Software Systems

AI Infrastructure

AI infrastructure management (e.g., DGX B200, DGX H200) involves orchestrating large-scale computing resources to efficiently train and deploy AI models, particularly large language models (LLMs) like LLaMA, Grok, Mistral, and other transformer-based architectures. We are currently working in three main areas:

Performance analysis focuses on optimizing computation graphs, memory usage, and parallelization strategies, such as tensor and pipeline parallelism, to maximize efficiency using profiling tools (e.g., NVIDIA Nsight Systems and Nsight Compute), monitoring, and observability (e.g., NVIDIA DCGM).
Optimization looks at efficient inter-GPU and inter-node communication strategies, such as NVLink, RDMA, and high-bandwidth networking to minimize bottlenecks in distributed training.
Benchmarking frameworks, such as MLPerf, TPCx-AI, and DAWNBench play a crucial role in evaluating the performance of these models across different hardware configurations, measuring throughput, latency, and power efficiency under various workloads.
Reliability ensures fault tolerance and automated recovery mechanisms to maintain high availability in AI clusters. By using system design patterns, load balancing, checkpointing, and failure management, downtime can be minimized.
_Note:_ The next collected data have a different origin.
/-- A result with its transport code, if it has one, put through a function. -/
def Sys2Proof.Claims.recodedResult (f : Config.TCode → Config.TCode) : OpResult → OpResult
  | .sessionErr (.transport code) => .sessionErr (.transport (f code))
  | .sessionErr (.codec e) => .sessionErr (.codec e)
  | .codecErr e => .codecErr e
  | .ok v => .ok v
  | .refused => .refused

/-- The status codes an operation can end with, by its `op` code: the "yes" entries of R165 under the numbers of
R72. -/
def Sys2Proof.Claims.outcomes : Nat → List (BitVec 3)
  | 0 => [0, 2]
  | 1 => [0, 3]
  | 2 => [0, 2, 3]
  | 3 => [0, 3]
  | 4 => [0, 1, 2, 3, 4]
  | 5 => [0, 1, 3, 4]
  | 6 => [0, 1]
  | _ => [4]

/-! ## The BCD primitives -/

/-- BCD2BIN gives `10 * hi + lo` when both nibbles are digits, in [0,99], and MalformedBcd otherwise, changing
nothing else (no flag, no state, no bus call); `op = 0` (a code of the spec's own decision D3); and the masked bytes
DECODE converts have a high nibble of at most 7, but for the year. -/
def Obligations.Bcd2binReadsTwoDigits : Prop :=
  (∀ (b : Byte) (s : State), Claims.tens b ≤ 9 → Claims.units b ≤ 9 →
    exec (.bcd2bin b) s = .next { s with result := some (.ok (.number (Claims.number b))) } ∧
      0 ≤ Claims.number b ∧ Claims.number b ≤ 99) ∧
  (∀ (b : Byte) (s : State), 9 < Claims.tens b ∨ 9 < Claims.units b →
    exec (.bcd2bin b) s = .next { s with result := some (.codecErr .malformedBcd) }) ∧
  (∀ b : Byte, (encode (.bcd2bin b)).op = 0) ∧
  (∀ b : Byte, Claims.tens (consumedSec b) ≤ 7 ∧ Claims.tens (consumedMin b) ≤ 7 ∧
    Claims.tens (consumedHr b) ≤ 7 ∧ Claims.tens (consumedDay b) ≤ 7 ∧ Claims.tens (consumedDate b) ≤ 7 ∧
    Claims.tens (consumedMon b) ≤ 7)

/-- BIN2BCD: for `n` in [0,99] the byte of the two digits; otherwise FieldOutOfRange, which is the spec's own
decision D16; nothing else changes; inside ENCODE the error cannot arise. `op = 1` (decision D3). -/
def Obligations.Bin2bcdWritesTwoDigits : Prop :=
  (∀ (n : Int) (s : State), 0 ≤ n → n ≤ 99 →
    exec (.bin2bcd n) s = .next { s with result := some (.ok (.byte (Claims.digits n))) } ∧
      Claims.tens (Claims.digits n) = n.toNat / 10 ∧ Claims.units (Claims.digits n) = n.toNat % 10) ∧
  (∀ (n : Int) (s : State), n < 0 ∨ 99 < n →
    exec (.bin2bcd n) s = .next { s with result := some (.codecErr .fieldOutOfRange) }) ∧
  (∀ t : CanonicalTime, Claims.InRange t → ∃ img, packTime t = .ok img) ∧
  (∀ n : Int, (encode (.bin2bcd n)).op = 1)

/-- The BCD law, and by the spec's own derivation in both directions on the whole domain. -/
def Obligations.BcdConversionsInverse : Prop :=
  (∀ n : Int, 0 ≤ n → n ≤ 99 → ∃ b, binToBcd n = .ok b ∧ bcdToBin b = .ok n) ∧
  (∀ (b : Byte) (n : Int), bcdToBin b = .ok n → 0 ≤ n ∧ n ≤ 99 ∧ binToBcd n = .ok b)

/-- `bin_to_bcd` is strictly increasing on [0,99], by the spec's own derivation. -/
def Obligations.BinToBcdIncreasing : Prop :=
  ∀ (n m : Int) (b c : Byte), n < m → binToBcd n = .ok b → binToBcd m = .ok c → b.toNat < c.toNat

/-! ## The field translators -/

/-- R101 to R107: each decode translator on every byte, its value or MalformedBcd. The ranges of the results are
those of the rules. -/
def Obligations.DecodeTranslatorsByField : Prop :=
  (∀ b : Byte, decSeconds b =
    if 9 < Claims.units b then .error .malformedBcd else .ok (Claims.number (b &&& 0x7F#8))) ∧
  (∀ b : Byte, decMinutes b =
    if 9 < Claims.units b then .error .malformedBcd else .ok (Claims.number (b &&& 0x7F#8))) ∧
  (∀ b : Byte, decHours b =
    if 9 < Claims.units b then .error .malformedBcd
    else if b &&& 0x40#8 ≠ 0 then .ok (Claims.number (b &&& 0x1F#8)) else .ok (Claims.number (b &&& 0x3F#8))) ∧
  (∀ b : Byte, decWeekday b = .ok (Claims.number (b &&& 0x07#8) - 1)) ∧
  (∀ b : Byte, decDayOfMonth b =
    if 9 < Claims.units b then .error .malformedBcd else .ok (Claims.number (b &&& 0x3F#8))) ∧
  (∀ b : Byte, decMonth b =
    if 9 < Claims.units b then .error .malformedBcd else .ok (Claims.number (b &&& 0x1F#8) - 1)) ∧
  (∀ b : Byte, decYear b =
    if 9 < Claims.tens b ∨ 9 < Claims.units b then .error .malformedBcd else .ok (Claims.number b + 100))

/-- The values a decode translator can return, by the spec's own derivation. -/
def Obligations.DecodeTranslatorRanges : Prop :=
  (∀ (b : Byte) (n : Int), decSeconds b = .ok n → 0 ≤ n ∧ n ≤ 79) ∧
  (∀ (b : Byte) (n : Int), decMinutes b = .ok n → 0 ≤ n ∧ n ≤ 79) ∧
  (∀ (b : Byte) (n : Int), decHours b = .ok n →
    0 ≤ n ∧ (b.getLsbD 6 = true → n ≤ 19) ∧ (b.getLsbD 6 = false → n ≤ 39)) ∧
  (∀ (b : Byte) (n : Int), decWeekday b = .ok n → -1 ≤ n ∧ n ≤ 6) ∧
  (∀ (b : Byte) (n : Int), decDayOfMonth b = .ok n → 0 ≤ n ∧ n ≤ 39) ∧
  (∀ (b : Byte) (n : Int), decMonth b = .ok n → -1 ≤ n ∧ n ≤ 18) ∧
  (∀ (b : Byte) (n : Int), decYear b = .ok n → 100 ≤ n ∧ n ≤ 199)

/-- R108 to R113: each encode translator on its field's range, its byte and the range of its byte; SEC keeps bit 7
clear; HR keeps bits 7 and 6 clear and has bit 5 exactly for 20 to 23. -/
def Obligations.EncodeTranslatorsByField : Prop :=
  (∀ n : Int, 0 ≤ n → n ≤ 59 → encSeconds n = .ok (Claims.digits n) ∧ (Claims.digits n).getLsbD 7 = false) ∧
  (∀ n : Int, 0 ≤ n → n ≤ 59 → encMinutes n = .ok (Claims.digits n)) ∧
  (∀ n : Int, 0 ≤ n → n ≤ 23 → encHours n = .ok (Claims.digits n) ∧ Claims.digits n &&& 0xC0#8 = 0 ∧
    ((Claims.digits n).getLsbD 5 = true ↔ 20 ≤ n)) ∧
  (∀ n : Int, 0 ≤ n → n ≤ 6 → encWeekday n = .ok (Claims.digits (n + 1))) ∧
  (∀ n : Int, 1 ≤ n → n ≤ 31 → encDayOfMonth n = .ok (Claims.digits n)) ∧
  (∀ n : Int, 0 ≤ n → n ≤ 11 → encMonth n = .ok (Claims.digits (n + 1)))

/-- The year translator on the year range of decision D7: the byte of the two digits, read back as the same year
(the fixed century). -/
def Obligations.YearTranslatorsInverse : Prop :=
  (∀ n : Int, 100 ≤ n → n ≤ 199 →
    encYear n = .ok (Claims.digits (n - 100)) ∧ decYear (Claims.digits (n - 100)) = .ok n) ∧
  (∀ (b : Byte) (n : Int), decYear b = .ok n → encYear n = .ok b)

/-- `VALID` holds exactly on the seven ranges (the year range is the spec's own decision D7), each field alone;
it decides ENCODE and bounds every DECODE. -/
def Obligations.ValidIsTheSevenRanges : Prop :=
  (∀ t : CanonicalTime, valid t = true ↔ Claims.InRange t) ∧
  (∀ t : CanonicalTime, ¬ Claims.InRange t → encodeTime t = .error .fieldOutOfRange) ∧
  (∀ (img : RegisterImage) (t : CanonicalTime), decodeImage img = .ok t → Claims.InRange t)

/-! ## DECODE and ENCODE -/

/-- DECODE of any image, changing nothing but the result: MalformedBcd if a consumed nibble is above 9, else
FieldOutOfRange if a value is out of range, else the time with the two sentinels; that the first wins where both
apply is the spec's own decision D10. `op = 2` (decision D3). -/
def Obligations.DecodeUnpacksImage : Prop :=
  (∀ (img : RegisterImage) (s : State), Claims.Malformed img →
    exec (.decode img) s = .next { s with result := some (.codecErr .malformedBcd) }) ∧
  (∀ (img : RegisterImage) (s : State), ¬ Claims.Malformed img → ¬ Claims.InRange (Claims.readOut img) →
    exec (.decode img) s = .next { s with result := some (.codecErr .fieldOutOfRange) }) ∧
  (∀ (img : RegisterImage) (s : State), ¬ Claims.Malformed img → Claims.InRange (Claims.readOut img) →
    exec (.decode img) s = .next { s with result := some (.ok (.time (Claims.readOut img) (-1) (-1))) }) ∧
  (∀ img : RegisterImage, (encode (.decode img)).op = 2)

/-- R121 and R123: a decoded time is exactly the values of its masked digits, with the sentinels -1 and -1 and
nothing repaired: no nibble above 9 was computed with, no value is out of range; otherwise DECODE gives an error,
which carries no sentinel. -/
def Obligations.DecodeNeverRepairs : Prop :=
  (∀ (img : RegisterImage) (s s' : State) (t : CanonicalTime) (dayOfYear isDst : Int),
    exec (.decode img) s = .next s' → s'.result = some (.ok (.time t dayOfYear isDst)) →
    ¬ Claims.Malformed img ∧ Claims.InRange t ∧ t = Claims.readOut img ∧ dayOfYear = -1 ∧ isDst = -1) ∧
  (∀ (img : RegisterImage) (s : State), Claims.Malformed img ∨ ¬ Claims.InRange (Claims.readOut img) →
    ∃ s' e, exec (.decode img) s = .next s' ∧ s'.result = some (.codecErr e) ∧ s'.dayOfYearOut = none ∧
      s'.isDstOut = none ∧ s'.timeOut = none)

/-- ENCODE of any time, changing nothing but the result: FieldOutOfRange if a field is out of range (for the year,
the range of decision D7), nothing else ever, else the image of its digits. `op = 3` (decision D3). -/
def Obligations.EncodePacksTime : Prop :=
  (∀ (t : CanonicalTime) (s : State), Claims.InRange t →
    exec (.encode t) s = .next { s with result := some (.ok (.image (Claims.packed t))) }) ∧
  (∀ (t : CanonicalTime) (s : State), ¬ Claims.InRange t →
    exec (.encode t) s = .next { s with result := some (.codecErr .fieldOutOfRange) }) ∧
  (∀ t : CanonicalTime, (encode (.encode t)).op = 3)

/-- Every image ENCODE returns is BCD with clock-halt, hour-mode and all ignored bits clear (the spec's own
derivation). -/
def Obligations.EncodedImageClean : Prop :=
  ∀ (t : CanonicalTime) (img : RegisterImage), encodeTime t = .ok img → CleanImage img

/-- Round trip: every valid time decodes back from its image (on the year range of decision D7). -/
def Obligations.DecodeOfEncodeIsIdentity : Prop :=
  ∀ t : CanonicalTime, Claims.InRange t → ∃ img, encodeTime t = .ok img ∧ decodeImage img = .ok t

/-- Reverse round trip (the spec's own derivation): a decoded image encodes back with its ignored bits cleared; an
image in 12-hour mode comes back with the mode bit cleared too, its numeral as a 24-hour byte. -/
def Obligations.EncodeOfDecodeClearsIgnored : Prop :=
  ∀ (img : RegisterImage) (t : CanonicalTime), decodeImage img = .ok t →
    encodeTime t = .ok ⟨img.sec &&& 0x7F#8, img.min &&& 0x7F#8, Claims.hourBits img.hr, img.day &&& 0x07#8,
      img.date &&& 0x3F#8, img.mon &&& 0x1F#8, img.yr⟩

/-- Total on the valid times (the year range is decision D7), decodable on every encoded image, order-preserving
field by field, an error outside. -/
def Obligations.CodecTotalAndMonotone : Prop :=
  (∀ t : CanonicalTime, Claims.InRange t → ∃ img, encodeTime t = .ok img) ∧
  (∀ (t : CanonicalTime) (img : RegisterImage), encodeTime t = .ok img → ∃ t', decodeImage img = .ok t') ∧
  (∀ (t t' : CanonicalTime) (img img' : RegisterImage), encodeTime t = .ok img → encodeTime t' = .ok img' →
    (t.seconds < t'.seconds → img.sec.toNat < img'.sec.toNat) ∧
    (t.minutes < t'.minutes → img.min.toNat < img'.min.toNat) ∧
    (t.hours < t'.hours → img.hr.toNat < img'.hr.toNat) ∧
    (t.weekday < t'.weekday → img.day.toNat < img'.day.toNat) ∧
    (t.dayOfMonth < t'.dayOfMonth → img.date.toNat < img'.date.toNat) ∧
    (t.month < t'.month → img.mon.toNat < img'.mon.toNat) ∧
    (t.year < t'.year → img.yr.toNat < img'.yr.toNat)) ∧
  (∀ t : CanonicalTime, ¬ Claims.InRange t → ∃ e, encodeTime t = .error e) ∧
  (∀ img : RegisterImage, Claims.Malformed img ∨ ¬ Claims.InRange (Claims.readOut img) →
    ∃ e, decodeImage img = .error e)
Key challenges include optimizing resource utilization, scaling communication strategies, establishing standardized benchmarks, and enhancing fault tolerance with proactive anomaly detection and self-healing mechanisms for more efficient, scalable, and resilient AI clusters.

ML for Systems

For hyperscalers, such as Huawei Cloud, the Operation and Maintenance (O&M) of cloud infrastructures and platforms cannot be done any longer manually or simply with off-the-shelf solutions. It requires self-developed automated systems, ideally exploiting the use of AI to provide tools for autonomous cloud operations.

HC, or Huawei Cloud, has a microservices architecture composed of hundreds of services. They are distributed over thousands of hosts in many geographical regions and operate with an availability higher than five nines. Huawei Cloud is one of the largest and fastest growing platforms in the world. It has a strong presence throughout the world with over 40 availability zones located across 23 geographical regions, ranging from Germany, France, South/Central America, Hong Kong and Russia to Thailand and South Africa.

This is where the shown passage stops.